A non-negligible constraint of the EM algorithm is the running-time performance. Indeed, this algorithm is based on multiple iterations with a linear complexity. Therefore, its performance decreases with increments in the input data. Hence, we attempted to limit the number of miRNAs involved in the computation to those that are more likely to be truly significant. To achieve this, we have implemented HP as an initial filtering criterion. Here, the HP is applied to each miRNA, in order to test whether the number of predicted miRNA’s targets are over-represented within the gene-set. Based on the user HP p-value threshold, miREM selects only significant miRNAs and proceeds to the EM step. Where only one miRNA signature is significantly predicted by the HP, no EM is involved.

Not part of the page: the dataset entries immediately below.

/-! ### Instructions: one step each, from the tables 2.3 to 2.6 and the rules' own examples -/

/-- S1 -/
theorem test_addwf_w :
    see (start [(addrWreg, 0x70#8), (0x0020#16, 0x19#8)] 0x0000 0x2420 0)
      (fun t => (t.memRead addrWreg, t.memRead addrStatus, t.memRead 0x0020#16)) = some (0x89#8, 0x18#8, 0x19#8) := by decide
/-- 2.3.3 -/
theorem test_addwf_into_status :
    see (start [(addrBsr, 0x0F#8), (addrStatus, 0xE1#8), (addrWreg, 0xFF#8)] 0x0000 0x27D8 0)
      (fun t => (t.memRead addrStatus, t.memRead addrWreg)) = some (0xF3#8, 0xFF#8) := by decide
/-- S2 -/
theorem test_addlw :
    see (start [(addrWreg, 0x89#8)] 0x0000 0x0F80 0)
      (fun t => (t.memRead addrWreg, t.memRead addrStatus)) = some (0x09#8, 0x09#8) := by decide
/-- 2.3.4 -/
theorem test_addlw_zero :
    see (start [] 0x0000 0x0F00 0)
      (fun t => (t.memRead addrWreg, t.memRead addrStatus)) = some (0x00#8, 0x04#8) := by decide
/-- 2.3.6 -/
theorem test_addwfc_digit :
    see (start [(0x0000#16, 0x0F#8), (addrStatus, 0x01#8)] 0x0000 0x2000 0)
      (fun t => (t.memRead addrWreg, t.memRead addrStatus)) = some (0x10#8, 0x02#8) := by decide
/-- 2.3.7 -/
theorem test_addwfc_of_status :
    see (start [(addrBsr, 0x0F#8), (addrStatus, 0x01#8), (addrWreg, 0x10#8)] 0x0000 0x21D8 0)
      (fun t => (t.memRead addrWreg, t.memRead addrStatus)) = some (0x12#8, 0x00#8) := by decide
/-- 2.3.8 -/
theorem test_incf_file :
    see (start [(0x0040#16, 0xFF#8)] 0x0000 0x2A40 0)
      (fun t => (t.memRead 0x0040#16, t.memRead addrStatus)) = some (0x00#8, 0x07#8) := by decide
/-- 2.3.9 -/
theorem test_incf_w :
    see (start [(0x0040#16, 0x7F#8)] 0x0000 0x2840 0)
      (fun t => (t.memRead addrWreg, t.memRead 0x0040#16, t.memRead addrStatus)) = some (0x80#8, 0x7F#8, 0x1A#8) := by decide
/-- S3 -/
theorem test_decf_one :
    see (start [(0x0050#16, 0x01#8)] 0x0000 0x0650 0)
      (fun t => (t.memRead 0x0050#16, t.memRead addrStatus)) = some (0x00#8, 0x07#8) := by decide
/-- 2.3.10 -/
theorem test_decf_zero :
    see (start [] 0x0000 0x0400 0)
      (fun t => (t.memRead addrWreg, t.memRead 0x0000#16, t.memRead addrStatus)) = some (0xFF#8, 0x00#8, 0x10#8) := by decide
/-- 2.4.1 -/
theorem test_andwf :
    see (start [(addrStatus, 0x0B#8), (addrWreg, 0x0F#8), (0x0020#16, 0xF0#8)] 0x0000 0x1420 0)
      (fun t => (t.memRead addrWreg, t.memRead addrStatus)) = some (0x00#8, 0x0F#8) := by decide
/-- 2.4.2 -/
theorem test_andlw :
    see (start [(addrStatus, 0x0B#8), (addrWreg, 0x80#8)] 0x0000 0x0BFF 0)
      (fun t => (t.memRead addrWreg, t.memRead addrStatus)) = some (0x80#8, 0x1B#8) := by decide
/-- R125's example -/
theorem test_iorwf :
    see (start [(addrWreg, 0x80#8), (0x0021#16, 0x01#8)] 0x0000 0x1221 0)
      (fun t => (t.memRead 0x0021#16, t.memRead addrStatus, t.memRead addrWreg)) = some (0x81#8, 0x10#8, 0x80#8) := by decide
/-- 2.4.4 -/
theorem test_iorlw :
    see (start [(addrStatus, 0x1F#8), (addrWreg, 0x01#8)] 0x0000 0x0902 0)
      (fun t => (t.memRead addrWreg, t.memRead addrStatus)) = some (0x03#8, 0x0B#8) := by decide
/-- 2.4.5 -/
theorem test_comf :
    see (start [(addrStatus, 0x0B#8), (0x0020#16, 0xFF#8)] 0x0000 0x1E20 0)
      (fun t => (t.memRead 0x0020#16, t.memRead addrStatus)) = some (0x00#8, 0x0F#8) := by decide
/-- 2.4.7 -/
theorem test_clrf_stkptr :
    see (start [(addrBsr, 0x0F#8), (addrStkptr, 0xDF#8), (addrStatus, 0x11#8)] 0x0000 0x6BFC 0)
      (fun t => (t.memRead addrStkptr, t.memRead addrStatus)) = some (0x00#8, 0x15#8) := by decide
/-- 2.4.8 -/
theorem test_clrf_status :
    see (start [(addrBsr, 0x0F#8), (addrStatus, 0x1B#8)] 0x0000 0x6BD8 0)
      (fun t => (t.memRead addrStatus)) = some (0x04#8) := by decide
/-- 2.5.1 -/
theorem test_movf_writes_no_flag :
    see (start [(addrWreg, 0x33#8), (addrStatus, 0x10#8)] 0x0000 0x5020 0)
      (fun t => (t.memRead addrWreg, t.memRead addrStatus)) = some (0x00#8, 0x10#8) := by decide
/-- 2.5.2 -/
theorem test_movf_onto_itself :
    see (start [(0x0020#16, 0x80#8), (addrWreg, 0x33#8), (addrStatus, 0x04#8)] 0x0000 0x5220 0)
      (fun t => (t.memRead 0x0020#16, t.memRead addrWreg, t.memRead addrStatus, t.pc)) = some (0x80#8, 0x33#8, 0x04#8, 0x0002) := by
  decide
/-- 2.5.3 -/
theorem test_movff_from_w :
    see (start [(addrWreg, 0x77#8)] 0x0000 0xCFE8 0xF020)
      (fun t => (t.memRead 0x0020#16, t.pc)) = some (0x77#8, 0x0004) := by decide
/-- 2.5.8 -/
theorem test_movwf_top_of_memory :
    see (start [(addrWreg, 0xFF#8), (addrBsr, 0xFF#8)] 0x0000 0x6FFF 0)
      (fun t => (t.memRead 0xFFFF#16, t.memRead addrWreg)) = some (0xFF#8, 0xFF#8) := by decide
/-- 2.5.9 -/
theorem test_movwf_into_bsr :
    see (start [(addrWreg, 0x02#8), (addrBsr, 0x0F#8)] 0x0000 0x6FE0 0)
      (fun t => (t.memRead addrBsr)) = some (0x02#8) := by decide
/-- S6 -/
theorem test_mulwf :
    see (start [(addrWreg, 0xC4#8), (0x0030#16, 0xB5#8)] 0x0000 0x0230 0)
      (fun t => (t.memRead addrProdh, t.memRead addrProdl, t.memRead addrWreg)) = some (0x8A#8, 0x94#8, 0xC4#8) := by decide
/-- 2.5.12 -/
theorem test_mulwf_of_prodl :
    see (start [(addrBsr, 0x0F#8), (addrWreg, 0x05#8), (addrProdl, 0x03#8)] 0x0000 0x03F3 0)
      (fun t => (t.memRead addrProdl, t.memRead addrProdh)) = some (0x0F#8, 0x00#8) := by decide
/-- 2.5.13 -/
theorem test_nop :
    see (start [(addrWreg, 0x12#8)] 0x0010 0x0000 0)
      (fun t => (t.pc, t.memRead addrWreg)) = some (0x0012, 0x12#8) := by decide
/-- 2.5.13 -/
theorem test_nopF :
    see (start [(addrWreg, 0x12#8)] 0x0010 0xF123 0)
      (fun t => (t.pc, t.memRead addrWreg)) = some (0x0012, 0x12#8) := by decide
/-- 2.6.1 -/
theorem test_incfsz_no_skip :
    see (start [(0x0030#16, 0x7F#8)] 0x0000 0x3C30 0)
      (fun t => (t.memRead addrWreg, t.memRead 0x0030#16, t.pc, t.memRead addrStatus)) = some (0x80#8, 0x7F#8, 0x0002, 0x00#8) := by
  decide
/-- R135's example -/
theorem test_incfsz_skip :
    see (start [(0x0030#16, 0xFF#8)] 0x0100 0x3E30 0)
      (fun t => (t.memRead 0x0030#16, t.pc, t.memRead addrStatus)) = some (0x00#8, 0x0104, 0x00#8) := by decide
/-- 2.6.3 -/
theorem test_decfsz_no_skip :
    see (start [] 0x0000 0x2C30 0)
      (fun t => (t.memRead addrWreg, t.memRead 0x0030#16, t.pc)) = some (0xFF#8, 0x00#8, 0x0002) := by decide
/-- R136's example -/
theorem test_decfsz_skip :
    see (start [(0x0030#16, 0x01#8)] 0x0100 0x2E30 0)
      (fun t => (t.memRead 0x0030#16, t.pc)) = some (0x00#8, 0x0104) := by decide
/-- 2.6.4 -/
theorem test_infsnz_skip :
    see (start [] 0x0000 0x4830 0)
      (fun t => (t.memRead addrWreg, t.pc)) = some (0x01#8, 0x0004) := by decide
/-- R137's example -/
theorem test_infsnz_no_skip :
    see (start [(0x0030#16, 0xFF#8)] 0x0100 0x4A30 0)
      (fun t => (t.memRead 0x0030#16, t.pc)) = some (0x00#8, 0x0102) := by decide
/-- 2.6.5 -/
theorem test_dcfsnz_no_skip :
    see (start [(0x0030#16, 0x01#8)] 0x0000 0x4C30 0)
      (fun t => (t.memRead addrWreg, t.pc)) = some (0x00#8, 0x0002) := by decide
/-- 2.6.6 -/
theorem test_dcfsnz_skip :
    see (start [] 0x0000 0x4C30 0)
      (fun t => (t.memRead addrWreg, t.pc)) = some (0xFF#8, 0x0004) := by decide
/-- 2.6.8 -/
theorem test_cpfseq_banked :
    see (start [(addrWreg, 0x42#8), (addrBsr, 0x01#8), (0x0120#16, 0x42#8)] 0x0000 0x6320 0)
      (fun t => (t.pc)) = some (0x0004) := by decide
/-- S5a -/
theorem test_cpfsgt_skip :
    see (start [(addrWreg, 0x01#8)] 0x0100 0x6420 0)
      (fun t => (t.pc)) = some (0x0104) := by decide
/-- S5b -/
theorem test_cpfsgt_equal :
    see (start [] 0x0100 0x6420 0)
      (fun t => (t.pc)) = some (0x0102) := by decide
/-- 2.6.10 -/
theorem test_cpfslt_unsigned :
    see (start [(addrWreg, 0x7F#8), (0x0020#16, 0x80#8)] 0x0000 0x6020 0)
      (fun t => (t.pc)) = some (0x0004) := by decide
/-- 2.6.11 -/
theorem test_cpfslt_no_skip :
    see (start [(addrWreg, 0x80#8), (0x0020#16, 0x7F#8)] 0x0000 0x6020 0)
      (fun t => (t.pc)) = some (0x0002) := by decide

Classification of miRNA predictions

miRNAs that share similar seed regions are likely to target similar genes. As such, these miRNAs are likely to be co-predicted. In order to identify duplicated predictions, we have implemented a module to cluster miRNAs according to their levels of homology. This classification is done by multiple alignments of miRNA seed sequences using Muscle [22], followed by the generation of a dendrogram computed by PhyML [23] and displayed by jsPhyloSVG [24].

Availability and requirements

miREM webportal is freely available and can be accessed online at https://bioinfo-csi.nus.edu.sg/mirem2/.

Results

We have developed miREM, an HP-EM-based program designed to predict miRNA activities from a gene list. miREM’s web server incorporates a large compendium of human/mouse miRNA-target prediction databases and provides rich output results facilitating prioritization and interpretation of predicted results.

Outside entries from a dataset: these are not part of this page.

-- ==== Sys2Proof/Laws/Scan.lean ====
section
/-! SUPPORT. The two loops of NEXTB and the extremes of a range, each with what it guarantees. -/

namespace Sys2Proof.Machine

open Sys2Proof

/-- The forward loop stops within its bound, has passed only kept positions, and stops early only at one not kept. -/
theorem advanceWhile_spec (keep : Nat → Bool) (fuel p : Nat) :
    p ≤ advanceWhile keep fuel p ∧ advanceWhile keep fuel p ≤ p + fuel ∧
      (∀ k, p ≤ k → k < advanceWhile keep fuel p → keep k = true) ∧
      (advanceWhile keep fuel p < p + fuel → keep (advanceWhile keep fuel p) = false) := by
  induction fuel generalizing p with
  | zero => exact ⟨Nat.le_refl _, Nat.le_refl _, fun k h1 h2 => absurd h1 (Nat.not_le.mpr h2),
      fun h => absurd h (Nat.lt_irrefl _)⟩
  | succ n ih =>
    simp only [advanceWhile]
    split
    · rename_i hk
      obtain ⟨h1, h2, h3, h4⟩ := ih (p + 1)
      refine ⟨by omega, by omega, fun k hp hq => ?_, fun h => h4 (by omega)⟩
      rcases Nat.eq_or_lt_of_le hp with rfl | hp
      · exact hk
      · exact h3 k hp hq
    · rename_i hk
      exact ⟨Nat.le_refl _, by omega, fun k h1 h2 => absurd h1 (Nat.not_le.mpr h2),
        fun _ => by simpa using hk⟩

/-- The forward loop stops exactly at the first position not kept. -/
theorem advanceWhile_eq_first {keep : Nat → Bool} {fuel p q : Nat} (hpq : p ≤ q) (hq : q < p + fuel)
    (hk : ∀ k, p ≤ k → k < q → keep k = true) (hs : keep q = false) :
    advanceWhile keep fuel p = q := by
  obtain ⟨h1, h2, h3, h4⟩ := advanceWhile_spec keep fuel p
  rcases Nat.lt_trichotomy (advanceWhile keep fuel p) q with h | h | h
  · have := h4 (by omega)
    rw [hk _ h1 h] at this
    cases this
  · exact h
  · have := h3 q hpq h
    rw [hs] at this
    cases this

/-- The forward loop runs to its bound when every position is kept. -/
theorem advanceWhile_eq_end {keep : Nat → Bool} {fuel p : Nat}
    (hk : ∀ k, p ≤ k → k < p + fuel → keep k = true) : advanceWhile keep fuel p = p + fuel := by
  obtain ⟨h1, h2, h3, h4⟩ := advanceWhile_spec keep fuel p
  rcases Nat.eq_or_lt_of_le h2 with h | h
  · exact h
  · have := h4 h
    rw [hk _ h1 h] at this
    cases this

/-- The backward loop stops within its bound, has passed only kept positions, and stops early only at one not kept. -/
theorem retreatWhile_spec (keep : Nat → Bool) (fuel p : Nat) (hf : fuel ≤ p) :
    retreatWhile keep fuel p ≤ p ∧ p - fuel ≤ retreatWhile keep fuel p ∧
      (∀ k, retreatWhile keep fuel p < k → k ≤ p → keep k = true) ∧
      (p - fuel < retreatWhile keep fuel p → keep (retreatWhile keep fuel p) = false) := by
  induction fuel generalizing p with
  | zero => exact ⟨Nat.le_refl _, Nat.le_refl _, fun k h1 h2 => absurd h1 (Nat.not_lt.mpr h2),
      fun h => absurd h (Nat.lt_irrefl _)⟩
  | succ n ih =>
    simp only [retreatWhile]
    split
    · rename_i hk
      obtain ⟨h1, h2, h3, h4⟩ := ih (p - 1) (by omega)
      refine ⟨by omega, by omega, fun k hp hq => ?_, fun h => h4 (by omega)⟩
      rcases Nat.eq_or_lt_of_le hq with rfl | hq
      · exact hk
      · exact h3 k hp (by omega)
    · rename_i hk
      exact ⟨Nat.le_refl _, by omega, fun k h1 h2 => absurd h1 (Nat.not_lt.mpr h2),
        fun _ => by simpa using hk⟩

/-- The running maximum bounds the list and is attained. -/
theorem foldl_max_spec (c : Int) (cs : List Int) :
    (∀ x ∈ c :: cs, x ≤ cs.foldl max c) ∧ cs.foldl max c ∈ c :: cs := by
  induction cs generalizing c with
  | nil => simp
  | cons d ds ih =>
    obtain ⟨h1, h2⟩ := ih (max c d)
    simp only [List.foldl_cons]
    refine ⟨fun x hx => ?_, ?_⟩
    · have hm := h1 (max c d) List.mem_cons_self
      rcases List.mem_cons.mp hx with rfl | hx
      · exact (le_max_left _ _).trans hm
      · rcases List.mem_cons.mp hx with rfl | hx
        · exact (le_max_right _ _).trans hm
        · exact h1 x (List.mem_cons_of_mem _ hx)
    · rcases List.mem_cons.mp h2 with h2 | h2
      · rw [h2]
        rcases max_choice c d with h | h <;> rw [h] <;> simp
      · exact List.mem_cons_of_mem _ (List.mem_cons_of_mem _ h2)

/-- The running minimum bounds the list and is attained. -/
theorem foldl_min_spec (c : Int) (cs : List Int) :
    (∀ x ∈ c :: cs, cs.foldl min c ≤ x) ∧ cs.foldl min c ∈ c :: cs := by
  induction cs generalizing c with
  | nil => simp
  | cons d ds ih =>
    obtain ⟨h1, h2⟩ := ih (min c d)
    simp only [List.foldl_cons]
    refine ⟨fun x hx => ?_, ?_⟩
    · have hm := h1 (min c d) List.mem_cons_self
      rcases List.mem_cons.mp hx with rfl | hx
      · exact hm.trans (min_le_left _ _)
      · rcases List.mem_cons.mp hx with rfl | hx
        · exact hm.trans (min_le_right _ _)
        · exact h1 x (List.mem_cons_of_mem _ hx)
    · rcases List.mem_cons.mp h2 with h2 | h2
      · rw [h2]
        rcases min_choice c d with h | h <;> rw [h] <;> simp
      · exact List.mem_cons_of_mem _ (List.mem_cons_of_mem _ h2)

/-- The thresholds of a range are those of its greatest and least value. -/
theorem thresholds_eq_some {cells : List Int} {th : Thresholds} (h : thresholds cells = some th) :
    th = thresholdsOf th.mx th.mn ∧ th.mx ∈ cells ∧ th.mn ∈ cells ∧
      (∀ x ∈ cells, x ≤ th.mx) ∧ (∀ x ∈ cells, th.mn ≤ x) := by
  cases cells with
  | nil => simp [thresholds] at h
  | cons c cs =>
    simp only [thresholds, Option.some.injEq] at h
    subst h
    exact ⟨rfl, (foldl_max_spec c cs).2, (foldl_min_spec c cs).2, (foldl_max_spec c cs).1,
      (foldl_min_spec c cs).1⟩

/-- The extremes are determined: a value of the range that bounds it is the maximum, or the minimum. -/
theorem thresholds_of_extremes {cells : List Int} {mx mn : Int} (h1 : mx ∈ cells) (h2 : mn ∈ cells)
    (h3 : ∀ x ∈ cells, x ≤ mx) (h4 : ∀ x ∈ cells, mn ≤ x) :
    thresholds cells = some (thresholdsOf mx mn) := by
  cases ht : thresholds cells with
  | none =>
    cases cells with
    | nil => cases h1
    | cons c cs => simp [thresholds] at ht
  | some th =>
    obtain ⟨he, ha, hb, hc, hd⟩ := thresholds_eq_some ht
    have hx : th.mx = mx := le_antisymm (h3 _ ha) (hc _ h1)
    have hn : th.mn = mn := le_antisymm (hd _ h2) (h4 _ hb)
    rw [he, hx, hn]

end Sys2Proof.Machine
end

To test miREM performance, we benchmarked miREM predictions against CORNA [7], GeneSet2MiRNA [8], ChemiRs [9], and Sylamer [10] results using several datasets with known miRNA activities. These are detailed in three case studies as follows:

Case study 1: knock-in miRNA experiments

We used two RNAseq expression datasets from miR-155 and miR-1 knock-in experiments in U2OS cells, respectively [25]. In these experiments, we used a gene-set of repressed genes as input (Additional file 3: Table S2) and ran miREM, CORNA, GeneSet2MiRNA and ChemiRs (Table 2 and Additional file 4: Table S3; for Sylamer, whole gene list ranked by fold change was input). miREM has predicted involving miRNAs correctly, with hsa-miR-155-5p and hsa-miR-1-3p ranked at the first and third positions respectively. Similarly, other four tools, namely CORNA, GeneSet2MiRNA, ChemiRs and Sylamer, showed satisfactory predicting performances whereby both miRNAs involved in the experiments were accurately identified (Table 2 and Additional file 4: Table S3).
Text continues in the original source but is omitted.